Reproducibility Index

Notice: The reproducibility variables underlying each score are classified using an automated LLM-based pipeline, validated against a manually labeled dataset. LLM-based classification introduces uncertainty and potential bias; scores should be interpreted as estimates. Full accuracy metrics and methodology are described in Coakley et alK. L. Coakley, T. Snelleman, H. Hoos, and O. E. Gundersen, "The embrace of open science: An analysis of a decade of AI research and 56 800 conference papers," Under Review, 2026..

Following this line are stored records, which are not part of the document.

-- ==== Sys2Proof/Machine/Reset.lean ====
section
/-!
DEFINITION. Resets, holds and the environment of the package: what an internal reset keeps, the halted state, clocks,
supplies, temperature, PORST_N, PERST_N's release, the PCIe link (R49 to R64, R79, R449, R462).
-/

namespace Sys2Proof.Machine

/-- Fields that only PORST_N resets, or that show a level outside the device (R64, R119, R278). -/
def keptFields : List Fld :=
  [Reg.SYS_RST_CAUSE, Reg.SYS_BOOT_MODE, Reg.SYS_TWIN_ID, Reg.SYS_STRAP_BAD, Reg.SYS_VBAT_OK, Reg.SYS_AON_SRC,
   Reg.SYS_VBAT_LOST, Reg.SYS_XO40_OK, Reg.SYS_SDREF_OK, Reg.CAR_DE_LOC, Reg.CAR_DE_SRC] ++
  allGrps.flatMap (fun g => [Reg.FE_BURSTS g, Reg.FE_PORT_MM g])

/-- What survives every reset: the always-on domain, OTP, the NVM, what was driven outside, and the levels of the
reference clocks and of PERST_N. -/
def State.bare (s : State) (hold : Hold) : State :=
  let f := State.fresh s.aon s.otp s.nvm s.free s.out s.pending
  { f with sys.hold := hold, sys.xoOk := s.sys.xoOk, sys.sdOk := s.sys.sdOk, sys.perst := s.sys.perst }

/-- The islands that stay stopped, while REC_STATE reads STUCK (R423). -/
def State.stuckIsl (s : State) : List Nat :=
  if s.rd Reg.SYS_REC_STATE = 3 then s.sys.fltCount.filter (fun n => 3 ≤ (s.sys.fltCount.filter (fun m => m = n)).length)
  else []

/-- The run bits of eight islands from `lo` on, when those of `l` are stopped (R35). -/
def runBits (l : List Nat) (lo : Nat) : Nat :=
  ((List.range 8).filter (fun n => !l.contains (lo + n))).foldl (fun m n => m + 2 ^ n) 0

/-- STUCK and the islands that it stops outlast every reset but PORST_N (R423; log entry 65). -/
def State.keepStuck (s old : State) : State :=
  if old.rd Reg.SYS_REC_STATE = 3 then
    let l := old.stuckIsl
    let t := (s.wr Reg.SYS_ISL_RUN_L (runBits l 0)).wr Reg.SYS_ISL_RUN_H (runBits l 8)
    { t.wr Reg.SYS_REC_STATE 3 with sys.fltCount := l }
  else s

/-- A full internal reset with its cause (R58, R64, R426): everything in flight is lost, and the boot starts again at
stage 1 once nothing holds the device. -/
def State.internalReset (s : State) (cause : Nat) (hold : Hold) : State :=
  let f := keptFields.foldl (fun (f : State) r => f.wr r (s.rd r)) (s.bare hold)
  (f.keepStuck s).wr Reg.SYS_RST_CAUSE cause

/-- The boot halts with BOOT_ERR (R79). -/
def State.halt (s : State) (err : Nat) : State := (s.wr Reg.SYS_BOOT_STAGE 0xF).wr Reg.SYS_BOOT_ERR err

/-- The hold that remains once another has ended: a reference that is still lost holds the device (R54). -/
def State.holdNow (s : State) : Hold := if s.sys.xoOk && s.sys.sdOk then .none else .clock

/-- DEVICE_FAULT_RESET (R54, R282, R315, R426): a device fault other than a clock loss; the device restarts at once. A life-cycle
inconsistency is one only where OTP no longer holds the state decided at stage 2, in three equal copies. -/
def execDeviceFaultReset (cause : DevFault) (s : State) : Host.Outcome State Fault Refusal :=
  if !s.up || s.halted then .next s
  else
    match cause with
    | .lifeCycle =>
      if s.rd Reg.SYS_BOOT_STAGE < 2 then .next s else
      let same := s.otp.lc0 = s.otp.lc1 && s.otp.lc1 = s.otp.lc2
      let lc : Nat := match s.otp.lc0.toNat with
        | 0 => 0
        | 1 => 1
        | 3 => 2
        | 7 => 3
        | 15 => 4
        | _ => 5
      .next (if same && lc = s.rd Reg.SYS_LC_STATE then s else s.internalReset 2 .none)
    | .sysFault => .next (s.internalReset 3 .none)
    | .keyFault => .next (s.internalReset 4 .none)

/-- CLOCK_LOSS (R54): a reference fails; unless PORST_N is low or the device has halted, it holds itself in reset. In a thermal hold
the clock-loss hold follows it, and RST_CAUSE reads the later cause (log entry 103, DEDUCED). -/
def execClockLoss (which : RefClk) (s : State) : Host.Outcome State Fault Refusal :=
  let s := match which with
    | .xo40 => ({ s with sys.xoOk := false }).wr Reg.SYS_XO40_OK 0
    | .sdref => ({ s with sys.sdOk := false }).wr Reg.SYS_SDREF_OK 0
  match s.sys.hold with
  | .none => .next (if s.halted then s else s.internalReset 1 .clock)
  | .thermal => .next (s.wr Reg.SYS_RST_CAUSE 1)
  | _ => .next s

/-- CLOCK_RETURN_RESTART (R54): both references have been back for 2 ms; a clock-loss hold ends and the boot restarts. -/
def execClockReturnRestart (s : State) : Host.Outcome State Fault Refusal :=
  let s := { s with sys.xoOk := true, sys.sdOk := true }
  let s := if s.sys.hold = .porst then s else (s.wr Reg.SYS_XO40_OK 1).wr Reg.SYS_SDREF_OK 1
  .next (if s.sys.hold = .clock then { s with sys.hold := .none } else s)

/-- PORST_ASSERT (R55, R64): the whole device is reset; the always-on domain, OTP and the NVM stay. -/
def execPorstAssert (s : State) : Host.Outcome State Fault Refusal :=
  let f := (s.bare .porst).wr Reg.SYS_VBAT_OK (s.rd Reg.SYS_VBAT_OK)
  .next (f.wr Reg.SYS_AON_SRC (s.rd Reg.SYS_AON_SRC))

/-- PORST_RISE (R57): the straps are latched; the boot begins. -/
def execPorstRise (bootMode : BitVec 2) (twinId : Bool) (s : State) : Host.Outcome State Fault Refusal :=
  if s.sys.hold ≠ .porst then .next s
  else
    let s := (s.wr Reg.SYS_BOOT_MODE bootMode.toNat).wr Reg.SYS_TWIN_ID (b2n twinId)
    let s := (s.wr Reg.SYS_XO40_OK (b2n s.sys.xoOk)).wr Reg.SYS_SDREF_OK (b2n s.sys.sdOk)
    .next { s with sys.hold := .none }

/-- AON_RETENTION_LOSS (R50): the always-on supply falls below 1.5 V: the key store and the tamper latch are lost, and the
retention flag records the fall. -/
def execAonRetentionLoss (s : State) : Host.Outcome State Fault Refusal :=
  .next { s with aon := { Aon.blank with lost := true } }

/-- AON_SWITCH_OVER (R49, R64): the domain takes its supply from IO4 while that is in range, else from VBAT. -/
def execAonSwitchOver (io4 vbatOk : Bool) (s : State) : Host.Outcome State Fault Refusal :=
  .next ((s.wr Reg.SYS_AON_SRC (b2n io4)).wr Reg.SYS_VBAT_OK (b2n vbatOk))

/-- DIE_TEMP shows a temperature. What its 8 bits show of one that they cannot hold is not stated: a free value (R64; log
entry 1). -/
def State.showTemp (s : State) (t : Int) : State :=
  let s := { s with sys.temp := t, sys.hotClear := false }
  if -128 ≤ t && t ≤ 127 then s.wr Reg.SYS_DIE_TEMP (t % 256).toNat
  else (s.wr Reg.SYS_DIE_TEMP (s.freeVal 8)).tick

/-- DIE_TEMP_UPDATE (R63, R64): the warning, the thermal hold at 135 °C, its end at 115 °C. Each update at or above
TEMP_WARN sets the warning again (R64). A clock-loss hold becomes a thermal hold at 135 °C; the halted state, which lasts until
PORST_N, does not (R79). -/
def execDieTempUpdate (t : Int) (s : State) : Host.Outcome State Fault Refusal :=
  match s.sys.hold with
  | .porst => .next s
  | .thermal => .next (if t ≤ 115 then { s with sys.hold := s.holdNow } else s)
  | .clock => .next (if 135 ≤ t then s.internalReset 5 .thermal else s)
  | .none =>
    let u : State := s.showTemp t
    if 135 ≤ t && !s.halted then .next (u.internalReset 5 .thermal)
    else if u.rdS Reg.SYS_TEMP_WARN ≤ t then .next (if s.halted then u.wr Reg.SYS_THERM_WARN 1 else u.ev Reg.SYS_THERM_WARN 0 17)
    else .next u

/-- PERST_RELEASE (R59): the link may train again. -/
def execPerstRelease (s : State) : Host.Outcome State Fault Refusal := .next { s with sys.perst := false }

/-- PCIE_LINK_TRAINED (R79, R381, R386, R462): the link comes up, in host mode, from stage 2 onward, with PERST_N high;
table completions that waited for it are written. -/
def execPcieLinkTrained (speed width : BitVec 2) (s : State) : Host.Outcome State Fault Refusal :=
  if s.up && !s.sys.perst && !s.headless && !s.testMode && 2 ≤ s.rd Reg.SYS_BOOT_STAGE && speed ≠ 0 &&
      (width = 1 || width = 2) then
    .next ((({ s with sys.linkUp := true }).wr Reg.HST_PCIE_STAT (speed.toNat + 4 * width.toNat + 16)).flushTbl)
  else .next s

end Sys2Proof.Machine
end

CausalRivers - Scaling up benchmarking of causal discovery for real-world time-series

Authors: Gideon Stein, Maha Shadaydeh, Jan Blunk, Niklas Penzel, Joachim Denzler

ICLR 2025 | Venue PDF | LLM Run Details

Reproducibility Variable	Result	LLM Response
Research Type	Experimental	To demonstrate the utility of Causal Rivers, we evaluate several causal discovery approaches through a set of experiments to identify areas for improvement.
Researcher Affiliation	Academia	Gideon Stein, Maha Shadaydeh, Jan Blunk, Niklas Penzel, Joachim Denzler Computer Vision Group Jena Friedrich Schiller University Jena Jena, Thuringia 07743, Germany EMAIL
Pseudocode	No	The paper describes the baseline strategies (CC, RP, Combo) in prose, detailing the logic and conditions, but does not provide structured pseudocode or algorithm blocks.
Open Source Code	Yes	To make usage as accessible as possible, we provide a ready-to-use benchmark package with many features2. 2https://github.com/causalrivers
Open Datasets	Yes	To bridge this gap, we introduce Causal Rivers1, the largest in-the-wild causal discovery benchmarking kit for time-series data to date. Causal Rivers features an extensive dataset on river discharge... 1https://causalrivers.github.io
Dataset Splits	Yes	Instead, we provide sampling strategies to generate thousands of subgraphs with a flexible amount of nodes and unique graph characteristics such as single-sink nodes, root causes, hidden-confounding, or simply connected graphs. ... We used Rivers Bavaria and sampled training and validation examples (identical to the strategy Random-5 ) to finetune a pre-trained network provided by Stein et al. (2024).
Hardware Specification	No	The paper does not provide specific details about the hardware used to run the experiments, such as GPU or CPU models.
Software Dependencies	No	The paper mentions several methods (e.g., PCMCI, Varlingam, Dynotears, CDMI, CP) but does not provide specific version numbers for any software libraries, packages, or programming languages used.
Experiment Setup	Yes	As causal discovery methods typically come with at least some Hyperparameters, we performed a rudimentary Hyperparameter search per method which we document in appendix A.2. ... We performed a small Hyperparameter search, testing for different values of the learning rate, weight decay, batch size, time-series resolution, normalization, and the CP architecture.